Large-Scale Data Extraction from a National Clinical Registry

In this project, our team collaborates with the Kompetenznetz für Angeborene Herzfehler — one of Germany’s largest clinical registries for congenital heart disease.

The registry contains tens of thousands of detailed medical reports collected over many years, each written in free text by different clinical teams across the country. Our goal was to transform this vast collection of unstructured clinical documents into a structured, analysis-ready database — without compromising patient privacy or the original richness of the data.

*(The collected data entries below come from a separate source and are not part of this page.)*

/-- R114, R115 DES_TREE: what is read is the pre-order of a tree with distinct leaves, its internal nodes numbered in
pre-order from 256, or the command fails and there is no tree: with TRUNCATED_ARCHIVE and EOF just when a marker or a
leaf's byte cannot be read, with CORRUPT_TREE just when a 256th internal node or a byte for the second time is read, at
that point. FREQ and LENGTH stay and no node has a frequency. -/
def Obligations.DesTreeCommand : Prop :=
  encode .desTree = 0x00000029#32 ∧
  ∀ s : State, s.inp.Wf → s.inp.Short →
    ((∃ q t sh, exec .desTree s = .next ({ s with inp := q, tree := t, codes := Codes.empty }.complete .ok) ∧
        t.Is sh ∧ s.inp.bits = sh.preorder ++ q.bits ∧
        sh.internals.map BitVec.toNat = List.range' 256 sh.internals.length ∧ t.nint.toNat ≤ 255 ∧
        t.nleaf.toNat = t.nint.toNat + 1 ∧ (∀ n, (t.nodeAt n).freq = 0#64) ∧ q.data = s.inp.data ∧
        q.seekable = s.inp.seekable ∧ q.Wf) ∨
      ((¬ ∃ (sh : Shape) (rest : List Bool), sh.leaves.Nodup ∧ s.inp.bits = sh.preorder ++ rest) ∧
        ∃ q : InPort, q.data = s.inp.data ∧ q.seekable = s.inp.seekable ∧ q.Wf ∧
          ((exec .desTree s = .next ({ s with
              inp := q
              tree := Tree.empty
              codes := Codes.empty
              status := { s.status with eof := true } }.complete .truncatedArchive) ∧ q.bits = []) ∨
            exec .desTree s = .next ({ s with
              inp := q
              tree := Tree.empty
              codes := Codes.empty }.complete .corruptTree)))) ∧
    (TreeCut s.inp.bits ↔
      ∃ q, exec .desTree s = .next ({ s with
          inp := q
          tree := Tree.empty
          codes := Codes.empty
          status := { s.status with eof := true } }.complete .truncatedArchive)) ∧
    ∀ rest, TreeCorrupt s.inp.bits rest ↔
      ∃ q, exec .desTree s = .next ({ s with
          inp := q
          tree := Tree.empty
          codes := Codes.empty }.complete .corruptTree) ∧ q.bits = rest

/-- R115: every bit string SER_TREE can write is accepted, and the nested reading fits the stack. -/
def Obligations.DesTreeAccepts : Prop :=
  ∀ (s : State) (sh : Shape) (rest : List Bool), s.inp.Wf → s.inp.Short → sh.leaves.Nodup →
    s.inp.bits = sh.preorder ++ rest →
    ∃ q t sh', exec .desTree s = .next ({ s with inp := q, tree := t, codes := Codes.empty }.complete .ok) ∧
      q.bits = rest ∧ t.Is sh' ∧ sh'.same sh = true ∧ sh.internals.length ≤ 255 ∧ sh.leaves.length ≤ 256 ∧
      ∀ b, (sh.codeFor b).length < Config.stackDepth

/-- R117: the bits SER_TREE writes, read by DES_TREE, give an isomorphic tree with the same codes, and nothing more than
them is read. -/
def Obligations.SerThenDes : Prop :=
  ∀ (s a u : State) (sh : Shape) (rest : List Bool), s.tree.Is sh → s.out.closed = false →
    exec .serTree s = .next a → u.inp.Wf → u.inp.Short → u.inp.bits = a.out.bits.drop s.out.bits.length ++ rest →
    ∃ v sh', exec .desTree u = .next v ∧ v.status.errcode = 0#4 ∧ v.tree.Is sh' ∧ sh'.same sh = true ∧
      v.inp.bits = rest ∧ (∀ b, sh'.codeFor b = sh.codeFor b) ∧
      u.inp.bits.length = v.inp.bits.length + (10 * sh.leaves.length - 1)
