-- ==== Sys2Proof/Laws/Reader.lean ====
section
/-! SUPPORT. The bit reader (Machine/Ops.lean, spec/40_bitstream.md R91 to R93): each read takes its bits from the front of
the input's bit sequence, and reports end of stream exactly when there are too few. IN_POS is a 64-bit counter, so the
laws speak of inputs shorter than 2^64 bytes (log 14). -/

namespace Sys2Proof.Machine

/-- What a read leaves of the port: IN_DATA and IN_SEEKABLE (R51). -/
def InPort.SameStream (p q : InPort) : Prop := q.data = p.data ∧ q.seekable = p.seekable

theorem InPort.SameStream.refl (p : InPort) : p.SameStream p := ⟨rfl, rfl⟩

theorem InPort.SameStream.trans {p q r : InPort} (h : p.SameStream q) (k : q.SameStream r) : p.SameStream r :=
  ⟨k.1.trans h.1, k.2.trans h.2⟩

theorem InPort.SameStream.short {p q : InPort} (h : p.SameStream q) (hp : p.Short) : q.Short := by
  rw [InPort.Short, h.1]; exact hp

/-- R56: InByte gives the head of what is left. -/
theorem InPort.inByte_none {p : InPort} : p.inByte = none ↔ p.rest = [] := by
  unfold InPort.inByte InPort.rest
  cases h : p.data[p.pos.toNat]? with
  | none => simpa [List.drop_eq_nil_iff] using h
  | some b =>
    obtain ⟨h1, -⟩ := List.getElem?_eq_some_iff.mp h
    simpa [List.drop_eq_nil_iff] using h1

theorem InPort.advance_rest {p : InPort} (hs : p.Short) {b : Byte} {l : List Byte} (h : p.rest = b :: l) :
    p.advance.rest = l := by
  have hlt : p.pos.toNat < p.data.length := by
    by_contra hge
    rw [InPort.rest, List.drop_eq_nil_of_le (Nat.not_lt.mp hge)] at h
    cases h
  have hp : (p.pos + 1#64).toNat = p.pos.toNat + 1 := by
    have h2 : p.data.length < 2 ^ 64 := hs
    rw [BitVec.toNat_add]
    simp only [BitVec.reduceToNat]
    omega
  rw [InPort.rest, InPort.advance_pos, hp, InPort.advance_data, ← List.tail_drop]
  rw [InPort.rest] at h
  rw [h]; rfl

theorem InPort.inByte_cons {p : InPort} {b : Byte} {l : List Byte} (h : p.rest = b :: l) :
    p.inByte = some (b, p.advance) := by
  have h0 : p.data[p.pos.toNat]? = some b := by
    have := congrArg (·[0]?) h
    simpa [InPort.rest] using this
  simp [InPort.inByte, h0]

/-- R56: what InByte gives it takes from IN_DATA, and IN_POS moves on. -/
theorem InPort.inByte_some {p q : InPort} {b : Byte} (h : p.inByte = some (b, q)) :
    q = p.advance ∧ ∃ l, p.rest = b :: l := by
  cases hr : p.rest with
  | nil => rw [InPort.inByte_none.mpr hr] at h; cases h
  | cons c l =>
    rw [InPort.inByte_cons hr] at h
    cases h
    exact ⟨rfl, l, rfl⟩

theorem InPort.bits_of_aligned {p : InPort} (h : p.rcnt = 0#3) : p.bits = streamBits p.rest := by
  simp [InPort.bits, InPort.bufferedBits, h]

theorem rcnt_ne_zero {c : BitVec 3} (h : c ≠ 0#3) : 0 < c.toNat :=
  Nat.pos_of_ne_zero fun e => h (BitVec.eq_of_toNat_eq e)

/-- The buffered bits of an unaligned reader: the next one, then those of the reader one bit on. -/
theorem drop_bitsOf (v : Byte) {k : Nat} (h : k < 8) : (bitsOf v).drop k = v.getLsbD k :: (bitsOf v).drop (k + 1) := by
  rw [List.drop_eq_getElem_cons (by simpa using h)]
  simp [bitsOf]

theorem InPort.readBit_unaligned {p : InPort} (h : p.rcnt ≠ 0#3) :
    p.readBit = some (p.rbuf.getLsbD (8 - p.rcnt.toNat),
      if p.rcnt = 1#3 then { p with rbuf := 0#8, rcnt := 0#3 } else { p with rcnt := p.rcnt - 1#3 }) := by
  by_cases h1 : p.rcnt = 1#3 <;> simp [InPort.readBit, h, h1]

theorem InPort.rest_congr {p q : InPort} (h : q.data = p.data) (k : q.pos = p.pos) : q.rest = p.rest := by
  rw [InPort.rest, InPort.rest, h, k]

/-- R91: no bit is left: ReadBit answers none, and changes nothing (it answers no port). -/
theorem InPort.readBit_nil {p : InPort} (h : p.bits = []) : p.readBit = none := by
  by_cases h0 : p.rcnt = 0#3
  · rw [InPort.bits_of_aligned h0] at h
    have : p.rest = [] := by
      cases hr : p.rest with
      | nil => rfl
      | cons b l => rw [hr] at h; exact absurd (congrArg List.length h) (by simp)
    simp [InPort.readBit, h0, InPort.inByte_none.mpr this]
  · have hc := rcnt_ne_zero h0
    have hl := p.rcnt.isLt
    have := congrArg List.length h
    simp [InPort.bits, InPort.bufferedBits] at this
    omega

From PDFs to reliable tables—without hallucinations.

We developed a hybrid AI pipeline that combines large language models (LLMs) with rule-based postprocessing and strict schema validation. This approach allows us to automatically extract key clinical parameters, diagnoses, procedures, and time points from narrative reports while maintaining high precision and traceability.

Sensitive steps are performed locally, ensuring full compliance with European data protection regulations (GDPR). Full local analysis is possible with our on-site hardware.

We built the system in a modular way, so that model components can be replaced or updated easily — supporting both cloud-based and local LLMs. The resulting database now enables large-scale scientific analyses, registry-based studies, and the integration of structured data into clinical dashboards and AI pipelines.

“From narrative text to trustworthy data — turning documentation into knowledge.”

We believe this approach represents a blueprint for similar registries and research networks seeking to unlock the value of their clinical data securely and transparently.